The data stores 114, 116 include relational databases, filesystems, network databases, and so on, suitable for storing data acquired, produced and/or updated by the organizations 104. In use, the CAVAS 102 retrieves and/or saves data to the data stores 114, 116, for example, while providing for online assistance, interactive conversations, and/or personalized recommendations to the users 118. The CAVAS 102 includes an application programming interface (API) 120 suitable for programmatic operation of the CAVAS 102. For example, the API 120 enables external systems 122, such as mobile applications, websites, server software, application software, and the like, to interface with and use various subsystems included in the CAVAS 102, such as an annotation processing system 124, a context management system 126, an action response system 128, one or more large language models (LLMs) 130, a feedback system 132, a user interface (UI) system 134, and/or a data store 136. Accordingly, the API 120 includes a set of objects (e.g., classes, functions, callable code, and the like) suitable for programmatic operations of all the subsystems included in the CAVAS 102.

The annotation processing system 124 processes one or more annotations provided by the users 118. For example, the annotation processing system 124 detects and interprets user gestures used to activate or control features (e.g., a three-finger tap to start annotation mode), and enables the users 118 to make annotations directly on the screen. The annotations could include drawings, writing, typed text, or other forms of markup, as well as voice annotations. The context management system 126 derives a current context for each of the annotations entered by the users 118. For example, the current context includes a screen where the annotation has been entered, a portion of the annotated screen, information presented on the annotated screen and/or a screen portion, as further described below. The action response system 128 applies the user annotations and respective context to derive one or more actions the execute. For example, a user 118 navigates to a mobile banking application screen showing various credit card charges, and the user 118 then draws a circle around a charge and then additionally writes “dispute”.” The CAVAS 102 will derive the context (e.g., mobile banking application transaction screen) via the context management system 126, and the annotations (e.g., circle with “dispute” wording) via the annotation processing system 124. The action response system 128 will then execute a “dispute” action or actions based on the context (e.g., credit charge) that was annotated (e.g., circled with the “dispute” wording). Likewise, other banking example actions include locking a credit card, asking questions related to charges and/or accounts, and in general, assisting users that have annotated certain screen and/or screen portions.

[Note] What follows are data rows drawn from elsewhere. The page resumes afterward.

-- ==== Sys2Proof/Tests/Slice0.lean ====
section
/-! SUPPORT. Tests and witnesses. The expected results are those of spec/95_test_vectors.md and of the rules named; none is
the model's own answer. -/

namespace Sys2Proof.Tests

set_option maxRecDepth 20000

open Sys2Proof.Machine

/-! Well-formedness: a vector with both levels asserted belongs to the first row alone (30_encoding.md R75). -/

theorem test_wellFormed_refuses_start : (Instr.dspStart true true false false).wellFormed = false := by decide
theorem test_wellFormed_refuses_sec : (Instr.dspSec true true false).wellFormed = false := by decide
theorem test_wellFormed_refuses_min : (Instr.dspMin true true).wellFormed = false := by decide
theorem test_wellFormed_refuses_none : (Instr.dspNone true true).wellFormed = false := by decide
theorem test_wellFormed_admits_reset : (Instr.dspReset true true true).wellFormed = true := by decide

/-! Decoding: words written out from the patterns of 30_encoding.md R65-R72, R75, R76. -/

theorem test_decode_wire9 :
    decode .wire9 [0b00000001, 0b0] = .ok .lcdClear ∧
    decode .wire9 [0b00000010, 0b0] = .ok .lcdHome ∧
    decode .wire9 [0b00000101, 0b0] = .ok (.lcdEntry false true) ∧
    decode .wire9 [0b00001010, 0b0] = .ok (.lcdDisplay false true false) ∧
    decode .wire9 [0b00110101, 0b0] = .ok (.lcdFunction true false true 1) ∧
    decode .wire9 [0b10000111, 0b0] = .ok (.lcdSetAddr 0x07) ∧
    decode .wire9 [0b00000001, 0b1] = .ok (.lcdData 0x01) := by decide

theorem test_decode_nibbles :
    decode .hs5 [0b00011] = .ok .hsNib3 ∧ decode .hs5 [0b00010] = .ok .hsNib2 ∧
    decode .nib [0b0101] = .ok (.nib 5) := by decide

theorem test_decode_dispatch :
    decode .dispatch5 [0b11001] = .ok (.dspReset false false true) ∧
    decode .dispatch5 [0b10101] = .ok (.dspStart true false false true) ∧
    decode .dispatch5 [0b01011] = .ok (.dspSec false true true) ∧
    decode .dispatch5 [0b10001] = .ok (.dspMin true false) ∧
    decode .dispatch5 [0b01000] = .ok (.dspNone false true) := by decide

theorem test_decode_operations :
    decode .opsel [0x0] = .ok .initializeDisplay ∧ decode .opsel [0x1, 15] = .ok (.setCursor 15) ∧
    decode .opsel [0x2] = .ok .clear ∧ decode .opsel [0x3] = .ok .home ∧
    decode .opsel [0x4, 0x30, 0x31] = .ok (.setText [0x30, 0x31]) ∧
    decode .opsel [0x5, 0x41] = .ok (.addText [0x41]) ∧ decode .opsel [0x6, 0x41] = .ok (.writeChar 0x41) ∧
    decode .opsel [0x7, 0, 0x28] = .ok (.writeByte false 0x28) ∧ decode .opsel [0x8, 0xA] = .ok (.writeNibble 0xA) ∧
    decode .opsel [0x9] = .ok .startButton ∧ decode .opsel [0xA] = .ok .secButton ∧
    decode .opsel [0xB] = .ok .minButton ∧ decode .opsel [0xC] = .ok .resetGesture ∧
    decode .opsel [0xD] = .ok .tick ∧ decode .opsel [0xE] = .ok .render ∧ decode .opsel [0xF] = .ok .handler := by
  decide

/-- `command` and `data` are other names of writeByte's words (R77). -/
theorem test_encode_aliases :
    encode (.command 0x28) = [0x7, 0, 0x28] ∧ encode (.data 0x41) = [0x7, 1, 0x41] := by decide

theorem test_decode_rejects :
    decode .wire9 [0x00, 0] = .error .noBaseCode ∧ decode .wire9 [0x03, 0] = .error .noBaseCode ∧
    decode .wire9 [0x10, 0] = .error .noBaseCode ∧ decode .wire9 [0x7F, 0] = .error .noBaseCode ∧
    decode .wire9 [0x01, 2] = .error .strayBits ∧ decode .hs5 [0b10011] = .error .notHandshake ∧
    decode .nib [0x10] = .error .strayBits ∧ decode .opsel [0x10] = .error .strayBits ∧
    decode .opsel [0x1] = .error .wrongLength ∧ decode .opsel [] = .error .wrongLength := by decide

theorem test_decode_tableWords :
    decodeTableWord 16 0x028 = some (.lcdFunction false true false 0) ∧
    decodeTableWord 16 0x141 = some (.lcdData 0x41) ∧ decodeTableWord 8 0x1 = some (.setCursor 0) ∧
    decodeTableWord 8 0x18 = some (.dspReset false false false) := by decide

/-! A small state after boot, as 70_reset_and_hazards.md R184 describes it, with an empty trace. -/

/-- "00:00:00" in the first row, blanks elsewhere. -/
def shownMemory : Ddram :=
  [(0, 0x30), (1, 0x30), (2, 0x3A), (3, 0x30), (4, 0x30), (5, 0x3A), (6, 0x30), (7, 0x30)] ++ Ddram.filled 0x20 8 120

def upController : Controller where
  bus := .four
  busy := 0
  ac := 0x08
  ddram := shownMemory
  function := 0b010
  display := 0b100
  entry := 0b10
  reservedSeen := false
  freeIx := 0

def up : State :=
  { State.reset with
    cursor := 8
    lcdRs := true
    lcdDir := true
    irqEnabled := true
    boot := .idle
    controller := upController }

/-- A TimeKeeper state as the vectors write it: `(mode, cfg, cur, sc, alarm)`. -/
def timer (mode : Mode) (cfg cur : Seconds) (sc : Byte) (alarm : Bool) : State :=
  { up with mode := mode, cfg := cfg, cur := cur, sc := sc, alarm := alarm }

def timerOf (s : State) : Mode × Seconds × Seconds × Byte × Bool := (s.mode, s.cfg, s.cur, s.sc, s.alarm)

/-- A result that runs on to a state of which a check holds. -/
def ends (r : Result) (check : State → Bool) : Bool :=
  match r with
  | .next t => check t
  | .fault _ => false
  | .refused _ => false

/-- An event that stays as it is at level L2. -/
def plain (e : Event) : Event2 := .other (.other e)

/-- `R(text)` of the vectors. -/
def renders (text : List Byte) : List Event2 :=
  [.byte false 0x01, plain (.wait 2000)] ++ text.map (Event2.byte true)

def zeros : List Byte := [0x30, 0x30, 0x3A, 0x30, 0x30, 0x3A, 0x30, 0x30]

/-! The wire and the driver (95_test_vectors.md 2.1, 2.3, 2.4). -/

theorem test_writeNibble : ends (exec (.writeNibble 0xA) up) (fun t => t.lcdD == 0xA && !t.lcdEn && decide
    (t.trace = [.d 0xA, .en false, .wait 1, .en true, .wait 1, .en false, .wait 100])) = true := by decide

theorem test_nib : ends (exec (.nib 0) up) (fun t => t.lcdD == 0 && t.lcdRs && decide
    (t.trace = [.d 0, .en false, .wait 1, .en true, .wait 1, .en false, .wait 100])) = true := by decide

theorem test_writeByte : ends (exec (.writeByte true 0x3A) up) (fun t => t.lcdRs && t.lcdD == 0xA && decide
    (t.trace = [.rs true, .d 3, .en false, .wait 1, .en true, .wait 1, .en false, .wait 100,
      .d 0xA, .en false, .wait 1, .en true, .wait 1, .en false, .wait 100])) = true := by decide

theorem test_command : ends (exec (.command 0xC0) up) (fun t => !t.lcdRs && t.lcdD == 0 &&
    decide (toL2 t.trace = [.byte false 0xC0])) = true := by decide

theorem test_data : ends (exec (.data 0x41) up) (fun t => t.controller.ac == 0x09 &&
    decide (t.controller.ddram.read 0x08 = some 0x41) && decide (toL2 t.trace = [.byte true 0x41])) = true := by decide

theorem test_setCursor_cutoff : ends (exec (.setCursor 8) up) (fun t => t.cursor == 8 && t.controller.ac == 0x40 &&
    decide (toL2 t.trace = [.byte false 0xC0])) = true := by decide

theorem test_setCursor_clamps : ends (exec (.setCursor 255) up) (fun t => t.cursor == 15 && t.controller.ac == 0x47 &&
    decide (toL2 t.trace = [.byte false 0xC7])) = true := by decide

theorem test_clear : ends (exec .clear up) (fun t => t.cursor == 0 && t.controller.ac == 0 && t.controller.busy == 0 &&
    decide (t.controller.shown 0 = some 0x20) &&
    decide (toL2 t.trace = [.byte false 0x01, plain (.wait 2000)])) = true := by decide

theorem test_home : ends (exec .home up) (fun t => t.cursor == 0 && t.controller.ac == 0 &&
    decide (t.controller.shown 2 = some 0x3A) &&
    decide (toL2 t.trace = [.byte false 0x02, plain (.wait 2000)])) = true := by decide

theorem test_writeChar_switchesRow : ends (exec (.writeChar 0x49) up) (fun t => t.cursor == 9 &&
    decide (t.controller.shown 8 = some 0x49) && decide (t.controller.ddram.read 0x08 = some 0x20) &&
    decide (toL2 t.trace = [.byte false 0xC0, .byte true 0x49])) = true := by decide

In certain examples, the LLMs 130 are used to analyze user inputs, whether drawn, typed, or spoken, to determine the user's intent. This helps the CAVAS 102 understand what the user wants to achieve, such as disputing a transaction or asking about account details. In scenarios where users annotate directly on their screen, the LLMs 130 can integrate the textual and visual information to provide a comprehensive response. For example, if a user 118 circles a transaction and writes “Why this charge?”, the LLMs 130 can process both the image of the circled transaction and the handwritten query based on the screen's context to provide a specific explanation.

Additionally, the LLMs 130 learn from each interaction, adapting to user 118 preferences and improving over time. This learning capability allows the CAVAS 102 to become more efficient and personalized in handling requests. In some examples, user 118 feedback is analyzed by the feedback system 132 to refine and adjust the LLMs' responses, enhancing accuracy and user satisfaction. For example, the feedback system 132 after each interaction, is able to prompt the users 118 to rate their satisfaction with the response or the overall experience. The feedback system 132 also infers feedback from user behavior. For example, if a user 118 repeatedly rephrases a question or abandons the interaction, it might indicate dissatisfaction or confusion. Feedback data, especially identified issues or errors, is used to retrain the LLMs 130. This process involves adjusting the LLMs 130 to better understand and respond to similar queries in the future. The CAVAS 102 adapts dynamically by adjusting response strategies or interaction flows based on recent feedback. For instance, if users 118 frequently ask for clarification on a particular type of response, the CAVAS 102 learns to provide more detailed information initially.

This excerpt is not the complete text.